Read the CAS Report.

Symbolic Generation of Parallel Solvers for Inverse Imaging Problems

By Jessica L M Pavlin and Christopher Kumar Anand
5 September 2014

Medical Image Reconstruction is characterized by requirements (1) to process high volumes of data quickly so sick patients need not wait or be called back for re-imaging, and (2) provide the highest level of software quality, including both correctness and safety. Parallelization today allows very high levels of performance, at the cost of duplicating hardware resources and increasing software complexity. Software complexity makes it harder to ensure correctness and safety in a domain where errors can easily arise out of miscommunication between domain experts and software developers.

To solve these problems, we propose a development environment which transforms simple mathematical models into parallel programs via term graph transformations and code generation to an intermediate language we call Atomic Verifiable Operations (AVOps), which we have previously introduced together with a linear-time verification method. In this paper, we will describe a variation on AVOps which support multi-core systems, and, for the first time, the Coconut Expression Library, a Domain Specific Language (DSL) for domain experts to specify mathematical models in the form of objective functions, and for performance experts to provide rule-based transformations to compute gradients, algebraic simplifications and finally parallelizations expressed using AVOps.

Read the CAS Report.

Type-Safety for Inverse Imaging Problems

by Maryam Moghadas, Yuriy Toporovskyy, Christopher Kumar Anand
4 August 2014

This paper gives a partial answer to the question: ``Can type systems detect modelling errors in scientific computing, particularly for inverse problems derived from physical models?'' by considering, in detail, the major aspects of inverse problems in Magnetic Resonance Imaging (MRI). We define a type-system that can capture all correctness properties for basic MRI inverse problems, including many properties that are not captured with current type-systems, e.g., frames of reference.

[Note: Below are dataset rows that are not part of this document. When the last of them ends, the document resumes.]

-- ==== Sys2Proof/Certificates/Slice0/Obligations.lean ====
section
/-! DEFINITION. The statements for the provers. -/

open Sys2Proof Sys2Proof.Machine Sys2Proof.Safety

/-- For every state whose queue of waiting commands begins with a command c, a step is exec of c on the state with the
queue's rest. The queue is the model's own (log entry 2). -/
def Obligations.StepTakesFront : Prop :=
  ∀ (s : State) (c : Instr) (rest : List Instr),
    step { s with pending := c :: rest } = exec c { s with pending := rest }

/-- With no command waiting a step answers a next state; in POWER_OFF and RESET it is the same state, and in every other
device state MTIME has moved on by 100 modulo 2^64; where the watchdog's stage has time left and the keeper does not begin
to fail, UPTIME has moved on by one, or stays at the largest value of its size, every other register is as before, and so
are the bank words, the time base, the recorder, the keeper, the planes and the queue. Where stage 0 of the watchdog has no
time left source 8 of the core's interrupts is latched and stage 1 begins; where stage 1 has none left the core is reset
with CORE_RESET_CAUSE 1; a keeper whose failure is due has failed. That a step on an empty queue stands for a microsecond is
the model's choice, log entry 1, and the moment of a keeper's failure a free value, log entry 182. -/
def Obligations.StepIdles : Prop :=
  ∀ s : State, s.pending = [] →
    ∃ t, step s = .next t ∧
      ((s.dev = .powerOff ∨ s.dev = .reset) → t = s) ∧
      (s.dev ≠ .powerOff → s.dev ≠ .reset →
        t.core.mtime = (s.core.mtime + 100) % 2 ^ 64 ∧
        (s.stageOver 0 = false → s.stageOver 1 = false →
          (∀ x, s.keeper.failAt = some x → s.keeper.failed = true ∨ s.us + 1 < x) →
          t.rget .UPTIME = Nat.min (s.rget .UPTIME + 1) (El.UPTIME.modulus - 1) ∧
          (∀ k, k ≠ regKey .UPTIME 0 → mfind t.regs k = mfind s.regs k) ∧
          t.cells = s.cells ∧ t.tb = s.tb ∧ t.recorder = s.recorder ∧ t.keeper = s.keeper ∧ t.planes = s.planes ∧
          t.pending = [] ∧ t.dev = s.dev) ∧
        (s.stageOver 0 = true → bitOf t.core.irq 8 = true ∧ t.run.wdtStage = 1) ∧
        (s.stageOver 1 = true → t.rget .CORE_RESET_CAUSE = 1) ∧
        (∀ x, s.keeper.failAt = some x → s.keeper.failed = false → x ≤ Nat.min (s.us + 1) (El.UPTIME.modulus - 1) →
          t.keeper.failed = true))

/-- State.reset is BOOT with PREV_STATE 1, TB_STATE NO_CLOCK and MT reading 0, both time-tables without an enabled entry,
every bank owned by the service core and awake, no bank word written, every ring off, every plane EMPTY, every District held
in reset with its write enables held and not clocked, every port idle, no trunk with lock, no load in progress, no record
held, no command waiting, and the machine timer's comparison at all ones. That State.reset stands for this moment is the
model's choice, log entry 4. -/
def Obligations.ResetIsBoot : Prop :=
  State.reset.dev = .boot ∧ State.reset.rget .PREV_STATE = 1 ∧ State.reset.tb.st = .noClock ∧ State.reset.mt = 0 ∧
  State.reset.rb.active = [] ∧ State.reset.rb.shadow = [] ∧
  (∀ n, State.reset.rget .OWNER n = 0x81 ∧ State.reset.rget .POWER_STATE n = 0) ∧
  State.reset.load.active = false ∧ State.reset.cells = [] ∧
  (∀ q, State.reset.rget .RING_STATE q = 0) ∧
  (∀ k, (State.reset.plane k).state = 0) ∧
  (∀ d, (State.reset.dist d).released = false ∧ (State.reset.dist d).weHeld = true ∧ (State.reset.dist d).resetHeld = true) ∧
  (∀ p, State.reset.port p = Port.idle) ∧ (∀ k, (State.reset.trunk k).lock = false) ∧
  State.reset.recorder.held = [] ∧ State.reset.pending = [] ∧ State.reset.core.mtimecmp = 2 ^ 64 - 1

/-- A write of ORBIT_OFFSET, SYNC_EVERY, SYNC_SAMPLE_PHASE or FINE_DELAY that the dictionary accepts stores the value and
changes nothing else where ORBIT_OFFSET lies below L, SYNC_EVERY times L is at least 96, SYNC_SAMPLE_PHASE lies below M, and
the delay of FINE_DELAY steps of 6 ps is shorter than one period of MCLK_NOMINAL; outside these bounds it is refused with
abort 0x04 and changes nothing. A write of SYNC_ROLE stores the role; any role but the leader's stops the SYNC output, and
one that begins or ends following drops a provisional alignment. With L = 1 a device in LOCKED or REALIGN that is not to
follow needs no marker and is in ALIGNED at once. A write of CLK_SRC, TIMING_PORT, MCLK_NOMINAL, ORBIT_LEN, FABRIC_RATIO or
ALIGN_SRC that the dictionary accepts (with a permitted fabric clock for MCLK_NOMINAL and FABRIC_RATIO, phase settings that
fit for FABRIC_RATIO, and SYNC_EVERY times the length at least 96 for ORBIT_LEN) changes nothing but the answer where the
value is the one in force; a changed value is stored, and the time base stands as reset leaves it, in NO_CLOCK. An ORBIT_LEN
that breaks the limit of SYNC_EVERY is refused with 0x04. -/
def Obligations.TimeSettings : Prop :=
  (∀ (w : Route) (v : Nat) (s : State),
    (accepts w .ORBIT_OFFSET 0 v s = true →
      (v < s.L → Stored w .ORBIT_OFFSET 0 v s (exec (.orbitOffsetWrite w v) s)) ∧
      (¬ v < s.L → exec (.orbitOffsetWrite w v) s = refused w 4 s)) ∧
    (accepts w .SYNC_EVERY 0 v s = true →
      (96 ≤ v * s.L → Stored w .SYNC_EVERY 0 v s (exec (.syncEveryWrite w v) s)) ∧
      (¬ 96 ≤ v * s.L → exec (.syncEveryWrite w v) s = refused w 4 s)) ∧
    (accepts w .SYNC_SAMPLE_PHASE 0 v s = true →
      (v < s.M → Stored w .SYNC_SAMPLE_PHASE 0 v s (exec (.syncSamplePhaseWrite w v) s)) ∧
      (¬ v < s.M → exec (.syncSamplePhaseWrite w v) s = refused w 4 s)) ∧
    (accepts w .FINE_DELAY 0 v s = true →
      (v * 6 * s.rget .MCLK_NOMINAL < 10 ^ 12 → Stored w .FINE_DELAY 0 v s (exec (.fineDelayWrite w v) s)) ∧
      (¬ v * 6 * s.rget .MCLK_NOMINAL < 10 ^ 12 → exec (.fineDelayWrite w v) s = refused w 4 s)) ∧
    (accepts w .SYNC_ROLE 0 v s = true →
      (s.L ≠ 1 ∨ v = 2 ∨ (s.tb.st ≠ .locked ∧ s.tb.st ≠ .realign) →
        ∃ t, exec (.syncRoleWrite w v) s = performed w t ∧ t.rget .SYNC_ROLE = v ∧
          t.tb = { s.tb with syncOut := if v = 1 then s.tb.syncOut else none
                             prov := if s.follower = decide (v = 2) then s.tb.prov else none } ∧
          { t with regs := s.regs, tb := s.tb } = s ∧
          (∀ k, k ≠ regKey .SYNC_ROLE 0 → mfind t.regs k = mfind s.regs k)) ∧
      (s.L = 1 → v ≠ 2 → s.tb.st = .locked ∨ s.tb.st = .realign →
        ∃ t, exec (.syncRoleWrite w v) s = performed w t ∧ t.rget .SYNC_ROLE = v ∧ t.tb.st = .aligned))) ∧
  (∀ (w : Route) (v : Nat) (s : State),
    (∀ p ∈ [(Instr.clkSrcWrite w v, El.CLK_SRC, true), (.timingPortWrite w v, .TIMING_PORT, true),
        (.mclkNominalWrite w v, .MCLK_NOMINAL, s.fabricClockOk s.M v), (.orbitLenWrite w v, .ORBIT_LEN, Nat.ble 96 (s.rget .SYNC_EVERY * v)),
        (.fabricRatioWrite w v, .FABRIC_RATIO, s.fabricClockOk v (s.rget .MCLK_NOMINAL) && s.phasesFit v),
        (.alignSrcWrite w v, .ALIGN_SRC, true)],
      accepts w p.2.1 0 v s = true → p.2.2 = true →
        (s.rget p.2.1 = v → exec p.1 s = performed w s) ∧
        (s.rget p.2.1 ≠ v → ∃ t, exec p.1 s = performed w t ∧ t.rget p.2.1 = v ∧ t.tb = TimeBase.reset)) ∧
    (accepts w .ORBIT_LEN 0 v s = true → s.rget .SYNC_EVERY * v < 96 → exec (.orbitLenWrite w v) s = refused w 4 s))

/-- A measured source within 200 ppm takes the time base from NO_CLOCK to ACQUIRE, and shows SRC_PRESENT in HOLDOVER, its
frequency in MCLK_MEASURED; lock of the PLL takes ACQUIRE to LOCKED where a marker is needed; a missing marker in ALIGNED
counts in MARKER_MISSING, and a missing word of a follower in SYNC_MISSING with SYNC_OK cleared, with no other effect; a
clock loss in ALIGNED takes the time base to HOLDOVER, marks the crossings from the present one on as lost, and takes a
device in RUNNING to HOLD. -/
def Obligations.ClockComesAndGoes : Prop :=
  (∀ (hz : Nat) (s : State), s.tb.st = .noClock → s.powered = true → s.sourceUsable = true → s.within200 hz = true →
    ∃ t, exec (.sourceAcquired hz) s = .next t ∧ t.tb = { s.tb with st := .acquire, srcPresent := true } ∧
      t.rget .MCLK_MEASURED = hz ∧ { t with tb := s.tb, regs := s.regs, core := s.core } = s) ∧
  (∀ s : State, s.tb.st = .acquire → s.needsNoMarker = false →
    ∃ t, exec .pllLocked s = .next t ∧ { t with tb := s.tb, core := s.core } = s ∧
      t.tb = { s.tb with st := .locked, pllLocked := true, edges := 0, prov := none }) ∧
  (∀ (hz : Nat) (s : State), s.tb.st = .holdover → s.sourceUsable = true → s.within200 hz = true →
    ∃ t, exec (.sourceReturn hz) s = .next t ∧ t.tb = { s.tb with srcPresent := true } ∧
      t.rget .MCLK_MEASURED = hz ∧ { t with tb := s.tb, regs := s.regs } = s) ∧
  (∀ s : State, s.tb.st = .aligned → s.follower = false → s.L ≠ 1 →
    ∃ t, exec .markerMissing s = .next t ∧ { t with regs := s.regs } = s ∧
      t.rget .MARKER_MISSING = Nat.min (s.rget .MARKER_MISSING + 1) (El.MARKER_MISSING.modulus - 1)) ∧
  (∀ s : State, s.tb.st = .aligned → s.follower = true →
    ∃ t, exec .syncMissing s = .next t ∧ { t with regs := s.regs, tb := s.tb } = s ∧
      t.tb = { s.tb with syncOk := false } ∧
      t.rget .SYNC_MISSING = Nat.min (s.rget .SYNC_MISSING + 1) (El.SYNC_MISSING.modulus - 1)) ∧
  (∀ (c : LossCause) (s : State), s.tb.st = .aligned → (c ≠ .timingPortLock ∨ s.rget .CLK_SRC = 1) →
    ∃ t, exec (.clockLoss c) s = .next t ∧ t.tb.st = .holdover ∧ t.tb.pllLocked = false ∧ t.tb.entriesRun = false ∧
      t.lossHeld = true ∧ t.lossFrom = s.crossing ∧ t.cells = s.cells ∧
      t.dev = if s.dev = .running then .hold else s.dev)

/-- In LOCKED with no provisional alignment, an orbit marker of the selected source (the timing port's where its orbit flag
has gone high, which the marker takes), or a valid SYNC word of the follower's lock group, sets the provisional alignment at
its machine-clock edge, a word's and the pin's the present one and the timing port's that of the start of the frame with the
flag, and changes nothing else; a marker of another source, or of a timing port whose flag has not gone high, has no effect;
a second marker exactly L edges later takes the time base to ALIGNED with the marker's crossing numbered as orbit MT_PRESET,
slot ORBIT_OFFSET. A leader in ALIGNED, 80 crossings before slot 0 of an orbit divisible by SYNC_EVERY, drives that orbit's
SYNC word, of which 80 bits are left to send. The MARKER_SLOT_ERR of the first marker is the model's choice, log entry 145.
While MT counts and is not held, CROSSING_START inside an orbit moves the slot on by one in the same orbit; ORBIT_BOUNDARY
after an orbit's last slot moves on to slot 0 of the next orbit, modulo 2^48; both keep the device state's time base state.
RESUME, at slot 0 of an orbit in HOLD with the time base ALIGNED, entries running and no freeze in force, takes the device
to RUNNING and ends the loss. -/
def Obligations.MarkersAndCrossings : Prop :=
  ((∀ (src : OrbitSource) (s : State), s.markerDue src = false → exec (.orbitMarker src) s = .next s) ∧
  (∀ (src : OrbitSource) (s : State), s.follower = false → s.L ≠ 1 → s.markerDue src = true → s.tb.st = .locked →
    s.tb.prov = none →
      ∃ t, exec (.orbitMarker src) s = .next t ∧ t.tb = { s.tb with prov := some (s.tb.edges - s.markerBack src, 0), slotErr := 0 } ∧
        { t with tb := s.tb, ports := s.ports } = s ∧ (src = .pin → t.ports = s.ports) ∧
        (src = .timingPort → (t.port (s.rget .TIMING_PORT)).orbRise = none)) ∧
  (∀ (src : OrbitSource) (s : State) (e n : Nat), s.follower = false → s.L ≠ 1 → s.markerDue src = true → s.tb.st = .locked →
    s.tb.prov = some (e, n) → s.tb.edges - s.markerBack src = e + s.L →
      ∃ t, exec (.orbitMarker src) s = .next t ∧ t.tb.st = .aligned ∧
        t.crossing = s.rget .MT_PRESET % 2 ^ 48 * s.L + s.rget .ORBIT_OFFSET + s.markerBack src ∧ t.tb.entriesRun = s.tb.entriesRun ∧ { t with tb := s.tb, core := s.core, ports := s.ports } = s) ∧
  (∀ (x : BitVec 80) (s : State), s.follower = true → syncWellFormed x = true → syncGroup x = s.rget .SYNC_LOCK_GROUP →
    s.tb.st = .locked → s.tb.prov = none →
      exec (.syncWord x) s = .next { s with tb := { s.tb with prov := some (s.tb.edges, syncOrbit x) } }) ∧
  (∀ (s : State) (n : Nat), s.rget .SYNC_ROLE = 1 → s.tb.st = .aligned → 0 < s.L → s.crossing + 80 = n * s.L →
    n % 2 ^ 48 % s.rget .SYNC_EVERY = 0 →
      exec .syncWordSend s =
        .next { s with tb := { s.tb with syncOut := some (syncWordOf (s.rget .SYNC_LOCK_GROUP) n), syncLeft := 80 } })) ∧
  ((∀ s : State, s.counting = true → s.tb.held = none → s.tb.entered = false → s.tb.slot + 1 ≠ s.L →
    ∃ t, exec .crossingStart s = .next t ∧ t.tb.slot = s.tb.slot + 1 ∧ t.tb.orbit = s.tb.orbit ∧ t.tb.st = s.tb.st) ∧
  (∀ s : State, s.counting = true → s.tb.held = none → s.tb.entered = false → s.tb.slot + 1 = s.L →
    ∃ t, exec .orbitBoundary s = .next t ∧ t.tb.slot = 0 ∧ t.tb.orbit = (s.tb.orbit + 1) % 2 ^ 48 ∧ t.tb.st = s.tb.st) ∧
  (∀ s : State, s.dev = .hold → s.counting = true → s.tb.slot = 0 → s.tb.st = .aligned → s.tb.entriesRun = true →
    s.freezeHeld = false →
      ∃ t, exec .resume s = .next t ∧ t.dev = .running ∧ t.lossHeld = false ∧ t.tb = s.tb))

We implement a type-system in the Haskell language that can capture the errors arising in translating a mathematical model into a linear or nonlinear system or alternatively into an objective function. Most models are--or can be approximated by--linear transformations and we demonstrate the feasibility of capturing their correctness at the type level using a difficult case: the (discrete) Fourier transformation (DFT). By this, we mean that we are able to catch, at compile time, all errors known to us in applying the DFT. We describe the Haskell implementation of vector size, physical units, frame of reference, and so on required in the mathematical modelling of inverse problems without regularization.

Read the CAS Report, and try the code with Nat, without Nat and with fixed-point decimal numbers.

Synthesising and Verifying Multi-Core Parallelism in Categories of Nested Code Graphs

By Christopher Kumar Anand and Wolfram Kahl
January 24, 2008
Revised version to appear in Process Algebra for Parallel and Distributed Processing.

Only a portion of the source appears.